Show that the maps \(\mathbf{A} \rightarrow \omega_{A}^{1}\) and \(\mathrm{A} \rightarrow \omega_{A}^{2}\) establish isomorphisms of the lineat spacx \(\mathbb{R}^{3}\) of vectors \(A\) with the linear spaces of 1 -forms on \(\mathbb{R}^{3}\) and 2 -forms on \(\mathbb{R}^{3}\). If we choose an orthonormal oriented coordinate system \(\left(x_{1}, x_{2}, x_{3}\right)\) on \(\mathbb{R}^{3}\). then $$ \omega_{A}^{1}=A_{1} x_{1}+A_{2} x_{2}+A_{3} x_{3} $$

Recall the given map for 1-forms: $$ \omega_A^1 = A_1 x_1 + A_2 x_2 + A_3 x_3 $$

To establish isomorphism, we need to show that the 1-form components are linearly independent. Consider the following: $$ c_1\omega_{A_1}^1 + c_2\omega_{A_2}^1 + c_3\omega_{A_3}^1 = 0 $$ where \(c_1, c_2, c_3\) are constants. By substituting the expressions for each \(\omega_A^1\), we get: $$ c_1(A_{11}x_1 + A_{12}x_2 + A_{13}x_3) + c_2(A_{21}x_1 + A_{22}x_2 + A_{23}x_3) + c_3(A_{31}x_1 + A_{32}x_2 + A_{33}x_3) = 0 $$ The only way for this equation to hold true for all \(x_1, x_2, x_3\) is if the coefficients of \(x_1, x_2, x_3\) are all zero: \(c_1A_{11} + c_2A_{21} + c_3A_{31} = 0\) \(c_1A_{12} + c_2A_{22} + c_3A_{32} = 0\) \(c_1A_{13} + c_2A_{23} + c_3A_{33} = 0\) Since the matrix A is non-singular, we can conclude that \(c_1 = c_2 = c_3 = 0\). Thus, the 1-form components are linearly independent.

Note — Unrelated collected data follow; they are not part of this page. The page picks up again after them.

-- ==== Sys2Proof/Machine/VoiceEngine.lean ====
section
/-! DEFINITION. The voice engine: `VoiceStep` (R107 to R109) and LOAD (R112). -/

namespace Sys2Proof.Machine

variable {Osc : Type}

/-- What one tick of one voice answers (R107). -/
structure VoiceTick (Osc : Type) where
  /-- The voice's registers after the step. -/
  voice : Voice Osc
  /-- The contribution `c`. -/
  contrib : Int
  /-- The flag `d`: the voice is DONE after the step. -/
  done : Bool
  /-- The raw sample, if the oscillator was stepped. -/
  raw : Option Sample
  deriving DecidableEq, Repr

/-- The oscillator's part of a step: not called while `freq` is 0 (R108). -/
def oscTick (cfg : Cfg Osc) (v : Voice Osc) : Osc × Option Sample :=
  if v.freq = 0 then (v.osc, none) else ((cfg.oscStep v.osc).1, some (cfg.oscStep v.osc).2)

/-- The raw sample of a step, 0 in a pause (R107, R108). -/
def rawValue (raw : Option Sample) : Int :=
  match raw with
  | some x => x.toInt
  | none => 0

/-- The contribution of a voice that is not DONE, from its registers before the advance (R107). -/
def voiceContrib (cfg : Cfg Osc) (v : Voice Osc) : Int :=
  contribution (rawValue (oscTick cfg v).2) v.vol.toNat (cfg.envGain v.eu.toNat v.rel.toNat v.dur)

/-- The counters and the phase after one tick (R107): a new unit, and with it a new phase, only when this tick
completes a time unit. -/
def advance (cfg : Cfg Osc) (v : Voice Osc) : Voice Osc :=
  if v.es = cfg.timeUnit - 1 then
    { v with es := 0, eu := v.eu + 1, phase := phaseAt cfg (v.eu + 1).toNat v.rel.toNat v.dur }
  else { v with es := (v.es + 1) % 2 ^ esWidth cfg.timeUnit }

/-- `VoiceStep(i)` on the registers of voice `i` (R107); a DONE voice answers `(0, true)` and changes nothing (R109). -/
def voiceStep (cfg : Cfg Osc) (v : Voice Osc) : VoiceTick Osc :=
  if v.phase = .done then { voice := v, contrib := 0, done := true, raw := none }
  else
    let v' := advance cfg { v with osc := (oscTick cfg v).1 }
    { voice := v', contrib := voiceContrib cfg v, done := v'.isDone, raw := (oscTick cfg v).2 }

/-- A voice record after LOAD: the frame copied in, the envelope restarted at position 0, the oscillator configured
from its old state (R112). -/
def loadVoice (cfg : Cfg Osc) (freq : Freq) (vol durm1 rel : BitVec 8) (old : Voice Osc) : Voice Osc where
  freq := freq
  vol := vol
  durm1 := durm1
  rel := rel
  phase := phaseAt cfg 0 rel.toNat (durOf durm1)
  eu := 0
  es := 0
  osc := cfg.oscLoad old.osc freq

/-- The state after a LOAD that breaks no contract (R112). -/
def loaded (cfg : Cfg Osc) (v : VoiceIdx) (freq : Freq) (vol durm1 rel : BitVec 8) (s : State.Of Osc) : State.Of Osc :=
  ((s.updateVoice v.toNat (loadVoice cfg freq vol durm1 rel)).setMask v.toNat).withActivity
    { sampleValid := false, oscCalls := [.load v.toNat freq] }

/-- LOAD on any instance (R112): V1 is tested before V2. -/
def load (cfg : Cfg Osc) (v : VoiceIdx) (freq : Freq) (vol durm1 rel : BitVec 8) (s : State.Of Osc) :
    Host.Outcome (State.Of Osc) Fault Refusal :=
  if voiceLegal s v then
    if volLegal vol then .next (loaded cfg v freq vol durm1 rel s)
    else .refused .volumeOutOfRange
  else .refused .voiceOutOfRange

/-- LOAD (R112). -/
def execLoad (v : VoiceIdx) (freq : Freq) (vol durm1 rel : BitVec 8) (s : State) :
    Host.Outcome State Fault Refusal :=
  load evm v freq vol durm1 rel s

end Sys2Proof.Machine
end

To further establish isomorphism, we must show that the linear spaces of vectors A and 1-forms have the same dimension. Since there are three independent 1-form components and ℝ³ has dimension 3, the linear spaces have the same dimension.

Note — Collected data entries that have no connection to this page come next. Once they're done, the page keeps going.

-- ==== Sys2Proof/Machine/Mixer.lean ====
section
/-! DEFINITION. The polyphonic mixer: TICK (R130), ENABLE (R140) and DISABLE (R141). -/

namespace Sys2Proof.Machine

variable {Osc : Type}

/-- The mixer in the middle of a TICK: the registers it rewrites, the accumulator (R35, unbounded, log 11) and the
oscillator calls so far. No state of the machine: a TICK is one atomic event (R36, R56). -/
structure Mix (Osc : Type) where
  voices : List (Voice Osc)
  mask : BitVec 16
  acc : Int
  calls : List OscCall
  deriving DecidableEq, Repr

/-- The call a step of voice `i` made on the capability port, if any. -/
def stepCall (i : Nat) (raw : Option Sample) : List OscCall :=
  match raw with
  | some x => [.step i x]
  | none => []

/-- One visit of the loop of R130: step voice `i` if its bit is set, add its contribution, retire it if it is DONE. -/
def mixVoice (cfg : Cfg Osc) (m : Mix Osc) (i : Nat) : Mix Osc :=
  if m.mask.getLsbD i then
    match m.voices[i]? with
    | some v =>
      { voices := m.voices.set i (voiceStep cfg v).voice
        mask := if (voiceStep cfg v).done then maskClear m.mask i else m.mask
        acc := m.acc + (voiceStep cfg v).contrib
        calls := m.calls ++ stepCall i (voiceStep cfg v).raw }
    | none => m
  else m

/-- The indices `n-1, ..., 1, 0` in that order (R131). -/
def descending : Nat → List Nat
  | 0 => []
  | n + 1 => n :: descending n

/-- The visits of the indices of a list, one after another. -/
def mixAlong (cfg : Cfg Osc) (order : List Nat) (m : Mix Osc) : Mix Osc := order.foldl (mixVoice cfg) m

/-- The mixer at the start of a TICK (R130). -/
def mixStart (s : State.Of Osc) : Mix Osc := { voices := s.voices, mask := s.mask, acc := 0, calls := [] }

/-- The mixer after the loop `for i = NV-1 downto 0` (R130, R131). -/
def mixed (cfg : Cfg Osc) (s : State.Of Osc) : Mix Osc := mixAlong cfg (descending s.nv) (mixStart s)

/-- The state a TICK leaves, given the mixer after its loop (R130, R134 to R136). -/
def finishTick (s : State.Of Osc) (m : Mix Osc) : State.Of Osc :=
  { s with
    voices := m.voices
    mask := m.mask
    clipcnt := countClip s.clipcnt m.acc
    out := BitVec.ofInt 8 (saturate m.acc)
    activity := { sampleValid := true, oscCalls := m.calls } }

/-- The state after TICK on any instance (R130). -/
def ticked (cfg : Cfg Osc) (s : State.Of Osc) : State.Of Osc := finishTick s (mixed cfg s)

/-- TICK on any instance (R130): never refused. -/
def tick (cfg : Cfg Osc) (s : State.Of Osc) : Host.Outcome (State.Of Osc) Fault Refusal := .next (ticked cfg s)

/-- ENABLE on any instance (R140): the mask bit is set, no voice register changes. -/
def enable (v : VoiceIdx) (s : State.Of Osc) : Host.Outcome (State.Of Osc) Fault Refusal :=
  if voiceLegal s v then .next ((s.setMask v.toNat).withActivity .quiet) else .refused .voiceOutOfRange

/-- DISABLE on any instance (R141): the mask bit is cleared, no voice register changes. -/
def disable (v : VoiceIdx) (s : State.Of Osc) : Host.Outcome (State.Of Osc) Fault Refusal :=
  if voiceLegal s v then .next ((s.clearMask v.toNat).withActivity .quiet) else .refused .voiceOutOfRange

/-- TICK (R130). -/
def execTick (s : State) : Host.Outcome State Fault Refusal := tick evm s

/-- ENABLE (R140). -/
def execEnable (v : VoiceIdx) (s : State) : Host.Outcome State Fault Refusal := enable v s

/-- DISABLE (R141). -/
def execDisable (v : VoiceIdx) (s : State) : Host.Outcome State Fault Refusal := disable v s

end Sys2Proof.Machine
end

Recall the given map for 2-forms: $$ \omega_A^2 = A_1x_2x_3 + A_2x_3x_1 + A_3x_1x_2 $$

As before, to establish isomorphism, we need to show that the 2-form components are linearly independent. Consider the following: $$ c_1\omega_{A_1}^2 + c_2\omega_{A_2}^2 + c_3\omega_{A_3}^2 = 0 $$ where \(c_1, c_2, c_3\) are constants. By substituting the expressions for each \(\omega_A^2\): $$ c_1(A_{11}x_2x_3 + A_{12}x_3x_1 + A_{13}x_1x_2) + c_2(A_{21}x_2x_3 + A_{22}x_3x_1 + A_{23}x_1x_2) + c_3(A_{31}x_2x_3 + A_{32}x_3x_1 + A_{33}x_1x_2) = 0 $$ The only way for this equation to hold true for all \(x_1, x_2, x_3\) is if the coefficients of \(x_2x_3, x_3x_1, x_1x_2\) are all zero: \(c_1A_{11} + c_2A_{21} + c_3A_{31} = 0\) \(c_1A_{12} + c_2A_{22} + c_3A_{32} = 0\) \(c_1A_{13} + c_2A_{23} + c_3A_{33} = 0\) Since the matrix A is non-singular, we can conclude that \(c_1 = c_2 = c_3 = 0\). Thus, the 2-form components are linearly independent.

As before, we must show that the dimensions of the spaces of vectors A and 2-forms are the same. Since there are three independent 2-form components and ℝ³ has dimension 3, the linear spaces have the same dimension.

The maps \(\mathbf{A} \rightarrow \omega_A^1\) and \(\mathbf{A} \rightarrow \omega_A^2\) establish isomorphisms for both the 1-forms and 2-forms on ℝ³, as the components are linearly independent and the dimensions of the linear spaces are the same.